Cool, calm, and committed


Alisha's Story

Meet Alisha, a women's fitness and health coach who is pregnant with her first child and in the early stages of her pregnancy. She's a goal-oriented go-getter who is sticking to her pre-pregnancy workout schedule and modifying things as she needs to. Her message on exercise: something is always better than nothing!
 

What was the biggest pregnancy exercise myth told to you that you knew (or now know) wasn’t true?
One myth I’ve heard is that you shouldn’t start exercising while you’re pregnant if you didn’t regularly exercise before. 

I believe that’s rubbish. Of course, a newbie isn’t going to jump into bodybuilding weights in the middle of their pregnancy, but any woman can definitely start moving regularly through walking, swimming, and basic weight training. 


What was your exercise routine before becoming pregnant? 
Before I fell pregnant I was doing 3 functional strength workouts a week, and aiming for 3 cardio sessions a week (e.g. HIIT session, interval running, boxing, etc). My daily activity goal was 30+ minutes of exercise, which I hit 5-6 days a week most weeks.

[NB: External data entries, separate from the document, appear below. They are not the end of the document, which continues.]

-- ==== Sys2Proof/Laws/Draw.lean ====
section
/-! SUPPORT. What drawing a sprite does, cell by cell (R102, R103): the double loop of toggles is one toggle of each
cell of a list without repeats. -/

namespace Sys2Proof.Machine

/-- Toggle every cell of a list in its order, noting collisions. -/
def drawCells (l : List (Fin 64 × Fin 32)) (p : Canvas) : Canvas := l.foldl (fun q c => drawCell c.1 c.2 q) p

/-- The cells under the set bits of a sprite, in the order they are drawn. -/
def State.spriteCells (s : State) (x0 y0 : Byte) (n : Nat) : List (Fin 64 × Fin 32) :=
  (List.range n).flatMap (fun r =>
    ((List.range 8).filter (spriteBit (s.readMem (s.i.toNat + r)))).map (fun c => (column x0 c, displayRow y0 r)))

theorem drawCells_spec (l : List (Fin 64 × Fin 32)) (hl : l.Nodup) (p : Canvas) :
    (∀ x y, (drawCells l p).1.cell x y = (p.1.cell x y ^^ decide ((x, y) ∈ l))) ∧
    ((drawCells l p).2 = true ↔ p.2 = true ∨ ∃ c ∈ l, p.1.cell c.1 c.2 = true) := by
  induction l generalizing p with
  | nil => simp [drawCells]
  | cons c rest ih =>
    obtain ⟨hc, hrest⟩ := List.nodup_cons.mp hl
    have ⟨h1, h2⟩ := ih hrest (drawCell c.1 c.2 p)
    have e : drawCells (c :: rest) p = drawCells rest (drawCell c.1 c.2 p) := rfl
    have tog : ∀ x y, (drawCell c.1 c.2 p).1.cell x y = if (x, y) = c then !p.1.cell x y else p.1.cell x y := by
      intro x y
      rw [drawCell, Display.toggle_cell]
      by_cases h : (x, y) = c
      · subst h; simp
      · rw [if_neg h, if_neg (fun h' => h (Prod.ext h'.1 h'.2))]
    constructor
    · intro x y
      rw [e, h1, tog]
      by_cases h : (x, y) = c
      · simp [h, hc]
      · simp [h]
    · rw [e, h2]
      simp only [List.exists_mem_cons_iff, drawCell, Bool.or_eq_true, or_assoc]
      refine or_congr Iff.rfl (or_congr Iff.rfl ?_)
      refine exists_congr (fun d => and_congr_right (fun hd => ?_))
      have hdc : d ≠ c := fun h => hc (h ▸ hd)
      have := tog d.1 d.2
      rw [drawCell] at this
      simp only at this
      rw [this, if_neg (by simpa using hdc)]

theorem drawRow_eq (x0 : Byte) (y : Fin 32) (b : Byte) (p : Canvas) :
    drawRow x0 y b p = drawCells (((List.range 8).filter (spriteBit b)).map (fun c => (column x0 c, y))) p := by
  simp only [drawRow, drawCells, List.foldl_map, List.foldl_filter]

theorem State.drawSprite_eq (s : State) (x0 y0 : Byte) (n : Nat) :
    s.drawSprite x0 y0 n = drawCells (s.spriteCells x0 y0 n) (s.disp, false) := by
  simp only [State.drawSprite, State.spriteCells, drawRow_eq, drawCells, List.foldl_flatMap]

/-- No draw toggles one cell twice: 8 columns are fewer than 64 and 15 rows fewer than 32 (R102). -/
theorem State.spriteCells_nodup (s : State) (x0 y0 : Byte) (n : Nat) (hn : n ≤ 32) :
    (s.spriteCells x0 y0 n).Nodup := by
  rw [State.spriteCells, List.nodup_flatMap]
  constructor
  · intro r _
    refine List.Nodup.map_on ?_ ((List.nodup_range).filter _)
    intro a ha b hb h
    have ha' : a < 8 := by simpa using (List.mem_filter.mp ha).1
    have hb' : b < 8 := by simpa using (List.mem_filter.mp hb).1
    have := congrArg (fun q => q.1.val) h
    simp only [column, Fin.ofNat] at this
    omega
  · refine List.Pairwise.imp_of_mem ?_ (List.nodup_range (n := n))
    intro a b ha hb hab
    rw [List.mem_range] at ha hb
    simp only [Function.onFun]
    intro q hq hq'
    obtain ⟨c, _, rfl⟩ := List.mem_map.mp hq
    obtain ⟨d, _, h⟩ := List.mem_map.mp hq'
    have := congrArg (fun q => q.2.val) h
    simp only [displayRow, Fin.ofNat] at this
    omega

theorem State.mem_spriteCells (s : State) (x0 y0 : Byte) (n : Nat) (cx : Fin 64) (cy : Fin 32) :
    (cx, cy) ∈ s.spriteCells x0 y0 n ↔
      ∃ r, r < n ∧ ∃ c, c < 8 ∧ cx.val = (x0.toNat + c) % 64 ∧ cy.val = (y0.toNat + r) % 32 ∧
        (s.readMem (s.i.toNat + r)).getLsbD (7 - c) = true := by
  simp only [State.spriteCells, List.mem_flatMap, List.mem_range, List.mem_map, List.mem_filter, spriteBit,
    Prod.mk.injEq, column, displayRow, Fin.ext_iff, Fin.ofNat]
  constructor
  · rintro ⟨r, hr, c, ⟨hc, hb⟩, hx, hy⟩
    exact ⟨r, hr, c, hc, hx.symm, hy.symm, hb⟩
  · rintro ⟨r, hr, c, hc, hx, hy, hb⟩
    exact ⟨r, hr, c, ⟨hc, hb⟩, hx.symm, hy.symm⟩

/-- The display after a draw, cell by cell, and the collision (R102). -/
theorem State.drawSprite_spec (s : State) (x y : RegIdx) (n : Nibble) :
    (∀ cx cy, (s.drawSprite (s.reg x) (s.reg y) n.toNat).1.cell cx cy = true ↔
      ¬ (s.disp.cell cx cy = true ↔ Covered s x y n cx cy)) ∧
    ((s.drawSprite (s.reg x) (s.reg y) n.toNat).2 = true ↔
      ∃ cx cy, Covered s x y n cx cy ∧ s.disp.cell cx cy = true) := by
  have hn : n.toNat ≤ 32 := by have := n.isLt; omega
  have ⟨h1, h2⟩ := drawCells_spec _ (s.spriteCells_nodup (s.reg x) (s.reg y) n.toNat hn) (s.disp, false)
  rw [State.drawSprite_eq]
  constructor
  · intro cx cy
    rw [h1, show Covered s x y n cx cy ↔ (cx, cy) ∈ s.spriteCells (s.reg x) (s.reg y) n.toNat from
      (s.mem_spriteCells _ _ _ cx cy).symm]
    by_cases h : (cx, cy) ∈ s.spriteCells (s.reg x) (s.reg y) n.toNat <;> cases s.disp.cell cx cy <;> simp [h]
  · rw [h2]
    simp only [Bool.false_eq_true, false_or, Prod.exists]
    exact exists_congr (fun cx => exists_congr (fun cy => and_congr_left (fun _ => s.mem_spriteCells _ _ _ cx cy)))

end Sys2Proof.Machine
end

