/-- Settles O19: what a step changes is in the footprint of the instruction at PC, and each footprint is the rules'. -/
theorem onlyTheNamedInstructionsWrite : Obligations.OnlyTheNamedInstructionsWrite := by
  intro s t h
  have writer (p : Part) (hp : p ∉ ({.pc, .status} : Set Part)) (changed : ¬ SameAt s t p) :=
    step_changes_only_footprint h hp changed
  refine ⟨fun r hr => ?v, step_pc h, step_status h, fun k => ?key, ?font, fun hr => ?dt, fun hr => ?st, fun hr => ?i,
    fun a hr => ?mem, fun x y hr => ?disp, fun k hr => ?stack, fun hr => ?sp, fun hr => ?draws⟩
  case v =>
    obtain ⟨i, hd, hi⟩ := writer (.v r) (by simp) hr
    exact ⟨i, hd, v_mem_footprint.mp hi⟩
  case key =>
    by_contra hr
    obtain ⟨i, -, hi⟩ := writer (.key k) (by simp) hr
    exact key_notMem_footprint k hi
  case font =>
    by_contra hr
    obtain ⟨i, -, hi⟩ := writer .font (by simp) hr
    exact font_notMem_footprint hi
  case dt =>
    obtain ⟨i, hd, hi⟩ := writer .dt (by simp) hr
    obtain ⟨x, rfl⟩ := dt_mem_footprint.mp hi
    exact ⟨x, hd⟩
  case st =>
    obtain ⟨i, hd, hi⟩ := writer .st (by simp) hr
    obtain ⟨x, rfl⟩ := st_mem_footprint.mp hi
    exact ⟨x, hd⟩
  case i =>
    obtain ⟨i, hd, hi⟩ := writer .i (by simp) hr
    obtain ⟨nnn, rfl⟩ | ⟨x, rfl⟩ | ⟨x, rfl⟩ := i_mem_footprint.mp hi
    · exact .inl ⟨nnn, hd⟩
    · exact .inr (.inl ⟨x, hd⟩)
    · exact .inr (.inr ⟨x, hd⟩)
  case mem =>
    obtain ⟨i, hd, hi⟩ := writer (.mem a) (by simp) hr
    obtain ⟨x, rfl⟩ | ⟨x, rfl⟩ := ldB_or_ldMemVx_of_mem_footprint hi
    · exact .inl ⟨x, hd⟩
    · exact .inr ⟨x, hd⟩
  case disp =>
    obtain ⟨i, hd, hi⟩ := writer (.disp x y) (by simp) hr
    obtain rfl | rfl | ⟨vx, vy, n, rfl⟩ := disp_mem_footprint.mp hi
    · exact .inl hd
    · exact .inr (.inl hd)
    · exact .inr (.inr ⟨vx, vy, n, hd⟩)
  case stack =>
    obtain ⟨i, hd, hi⟩ := writer (.stack k) (by simp) hr
    obtain ⟨⟨nnn, rfl⟩, -⟩ := stack_mem_footprint.mp hi
    exact ⟨nnn, hd⟩
  case sp =>
    obtain ⟨i, hd, hi⟩ := writer .sp (by simp) hr
    obtain rfl | ⟨nnn, rfl⟩ := sp_mem_footprint.mp hi
    · exact .inl hd
    · exact .inr ⟨nnn, hd⟩
  case draws =>
    obtain ⟨i, hd, hi⟩ := writer .draws (by simp) hr
    obtain ⟨x, nn, rfl⟩ := draws_mem_footprint.mp hi
    exact ⟨x, nn, hd⟩

/-! The bound of PC and of the stack entries (R25, D11). -/

/-- The values an instruction can leave in PC, PC being A + 2 before it (R24). -/
inductive PcAfter (s : State) : Word → Prop where
  /-- A again: a fault, or FX0A with no key held (R201, R183) -/
  | back : PcAfter s (s.pc - 2)
  /-- the next instruction -/
  | next : PcAfter s s.pc
  /-- the one after the next: a skip -/
  | skip : PcAfter s (s.pc + 2)
  /-- 1NNN, 2NNN -/
  | jump (nnn : Addr12) : PcAfter s nnn.zext
  /-- BNNN -/
  | jumpIndexed (b : Byte) (nnn : Addr12) : PcAfter s (jumpIndexedTarget b nnn)
  /-- 00EE -/
  | ret (k : Fin 16) : PcAfter s (s.entry k)

theorem State.skipIf_pcAfter (s : State) (c : Bool) : PcAfter s (s.skipIf c).pc := by
  cases c with
  | false => exact .next
  | true => exact .skip

theorem exec_keySkip_pcAfter {i : Instr} {x : RegIdx} {s t : State} (hi : i = .skp x ∨ i = .sknp x)
    (h : exec i s = .next t) : PcAfter s t.pc := by
  obtain ⟨c, hr⟩ | hr := exec_keySkip_cases hi s
  · cases h.symm.trans hr; exact s.skipIf_pcAfter c
  · cases h.symm.trans hr; exact .back

theorem execLdVxK_pcAfter {x : RegIdx} {s t : State} (h : execLdVxK x s = .next t) : PcAfter s t.pc := by
  obtain ⟨b, hr⟩ | hr := execLdVxK_cases x s
  · cases h.symm.trans hr; exact .next
  · cases h.symm.trans hr; exact .back

theorem execRet_pcAfter {s t : State} (h : execRet s = .next t) : PcAfter s t.pc := by
  obtain hr | ⟨k, u, hr, -⟩ := execRet_cases s
  · cases h.symm.trans hr; exact .back
  · cases h.symm.trans hr; exact .ret k

theorem execCall_pcAfter {nnn : Addr12} {s t : State} (h : execCall nnn s = .next t) : PcAfter s t.pc := by
  obtain hr | ⟨k, u, -, hr, -⟩ := execCall_cases nnn s
  · cases h.symm.trans hr; exact .back
  · cases h.symm.trans hr; exact .jump nnn

theorem exec_pcAfter {i : Instr} {s t : State} (h : exec i s = .next t) : PcAfter s t.pc := by
  by_cases hm : movesPc i
  · cases i with
    | jp nnn => cases h; exact .jump nnn
    | jpV0 nnn => cases h; exact .jumpIndexed _ nnn
    | call nnn => exact execCall_pcAfter h
    | ret => exact execRet_pcAfter h
    | seImm x nn | sneImm x nn => cases h; exact s.skipIf_pcAfter _
    | seReg x y | sneReg x y => cases h; exact s.skipIf_pcAfter _
    | skp x => exact exec_keySkip_pcAfter (.inl rfl) h
    | sknp x => exact exec_keySkip_pcAfter (.inr rfl) h
    | ldVxK x => exact execLdVxK_pcAfter h
    | _ => exact hm.elim
  · obtain ⟨k, rfl⟩ | hf := exec_cases h
    · exact .back
    · have kept : t.pc = s.pc := hf .pc (mt pc_mem_footprint.mp hm)
      exact kept ▸ .next

/-- A stack entry after an instruction is what it was, or the return address a call pushes. -/
theorem exec_entry {i : Instr} {s t : State} (h : exec i s = .next t) (k : Fin 16) :
    t.entry k = s.entry k ∨ t.entry k = s.pc := by
  obtain ⟨f, rfl⟩ | hf := exec_cases h
  · exact .inl rfl
  by_cases hm : .stack k ∈ footprint i s
  · obtain ⟨⟨nnn, rfl⟩, hk⟩ := stack_mem_footprint.mp hm
    obtain hc | ⟨j, u, hj, hc, hu, -⟩ := execCall_cases nnn s
    · cases h.symm.trans hc; exact .inl rfl
    · cases h.symm.trans hc
      obtain rfl : j = k := Fin.ext (hj.trans hk.symm)
      exact .inr hu
  · exact .inl (hf _ hm)

theorem Addr12.zext_toNat (a : Addr12) : a.zext.toNat = a.toNat := by
  rw [Addr12.zext, BitVec.toNat_setWidth_of_le (by decide)]

/-- The greatest target of BNNN is 0xFF + 0xFFF (R25). -/
theorem jumpIndexedTarget_le (b : Byte) (nnn : Addr12) : (jumpIndexedTarget b nnn).toNat ≤ 0x10FE := by
  have hb := b.isLt
  have hn := nnn.isLt
  simp only [jumpIndexedTarget, Byte.zext, Addr12.zext, BitVec.toNat_add, BitVec.toNat_setWidth]
  omega

/-- R25's bound: an instruction is fetched at 4094 at most, so that the greatest PC is BNNN's. -/
theorem PcAfter.le {s : State} {w : Word} (h : PcAfter s.advance w) (hp : s.pc.toNat ≤ 4094)
    (he : ∀ k, (s.entry k).toNat ≤ 0x1000) : w.toNat ≤ 0x10FE := by
  cases h with
  | back => rw [s.advance_pc_sub]; omega
  | next => rw [s.advance_pc]; bv_omega
  | skip => rw [s.advance_pc]; bv_omega
  | jump nnn => have := nnn.isLt; rw [Addr12.zext_toNat]; omega
  | jumpIndexed b nnn => exact jumpIndexedTarget_le b nnn
  | ret k => exact (he k).trans (by decide)

/-- Settles O17: a fault keeps PC and the stack, and an instruction leaves in PC a value of `PcAfter` and in an entry
the entry itself or A + 2. -/
theorem stepKeepsPcBounded : Obligations.StepKeepsPcBounded := by
  intro s t ⟨hpc, he⟩ h
  obtain ⟨-, rfl⟩ | ⟨-, k, rfl⟩ | ⟨-, hp, i, -, hx, -⟩ := step_effect h
  · exact ⟨hpc, he⟩
  · exact ⟨hpc, he⟩
  · refine ⟨(exec_pcAfter hx).le hp he, fun k => ?_⟩
    obtain hk | hk := exec_entry hx k
    · rw [hk]; exact he k
    · rw [hk, s.advance_pc]; bv_omega

end Sys2Proof.Machine
end

section
/-! Memory (spec/20_memory.md): what a write leaves, which instructions write, and that the fetch reads what was
written last. -/

namespace Sys2Proof.Machine

/-! Operations and the canonical form. -/

/-- The canonical form speaks of memory and the font only. -/
theorem MemoryCanonical.of_eq {s t : State} (hs : MemoryCanonical s) (hm : t.mem = s.mem) (hf : t.font = s.font) :
    MemoryCanonical t := by
  rwa [MemoryCanonical, hm, hf]

theorem MemoryCanonical.writeMem {s : State} (hs : MemoryCanonical s) (a : Nat) (v : Byte) :
    MemoryCanonical (s.writeMem a v) :=
  Memory.wf_write s.font s.mem a v hs

/-- Settles O22: the laws of a write, for the byte written, for the other parts and for the canonical form. -/
theorem memoryHoldsLastWrite : Obligations.MemoryHoldsLastWrite := by
  intro s a v
  refine ⟨fun ha => ?_, frame_writeMem s a v, fun hs => hs.writeMem a v⟩
  rw [s.readMem_writeMem, if_pos ⟨rfl, by omega⟩]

What does your exercise routine look like now?
Currently, I'm 14 weeks pregnant, and since falling pregnant my goal has been basically the same - 3 weights sessions, 3 cardio sessions a week. For my weights sessions, I usually try to do a full body workout hitting legs, glutes, back, shoulders, chest, and arms. Sometimes I might do an upper/lower body split, but generally, I'll do a full body circuit. I usually do either 12-15 reps or 40 seconds of work with 20 seconds rest. 

I've been a little less strict on the time for my cardio sessions. Sometimes I may just get a 20-minute brisk walk in, but I believe SOMETHING is better than nothing. Over the past 8 weeks or so, I've probably hit 4-5 out of 6 workouts a week. 


What has been the biggest challenge in pursuing physical fitness and exercise during pregnancy?

Tiredness. I've been super blessed and haven't had any serious nausea, but fatigue - hello! My struggle has been to just make exercise happen around that. Some days I listen to my body and just rest (such as taking an extra nap if I need to). 


How did you overcome this challenge to Shape Your Pregnancy?
The way I've tackled this challenge is to commit to getting my workouts done in the morning before the day gets ahead. I figure if I get my workout done even if I'm feeling a bit tired, I can always nap later! Most of the time this is working for me.


What message would you want to share with other expecting and new moms?

I would want them to know that your body needs to keep moving and exercising for a healthy mumma, healthy birth and healthy baby! AND exercising is completely safe within the parameters of what you've previously been doing. Our bodies don't just automatically become unable to exercise once we're pregnant. I've personally learned that aside from the challenging fatigue and/or nausea we may experience at first, our bodies can continue almost as normal with our exercise, and slowly taper off intensity as pregnancy progresses.


Do you use Baby2Body? Feel free to share any thoughts or experiences you’ve had with Baby2Body so far.
I'm new to Baby2Body but loving what it promotes and how it empowers women! I love that you are trying to dispel the myths about fitness and pregnancy. I’m a women’s fitness and health coach and I’m currently pregnant (first time yay!) so I’m LOVING that I’m finding other women and communities like Baby2Body who support and promote fitness during pregnancy.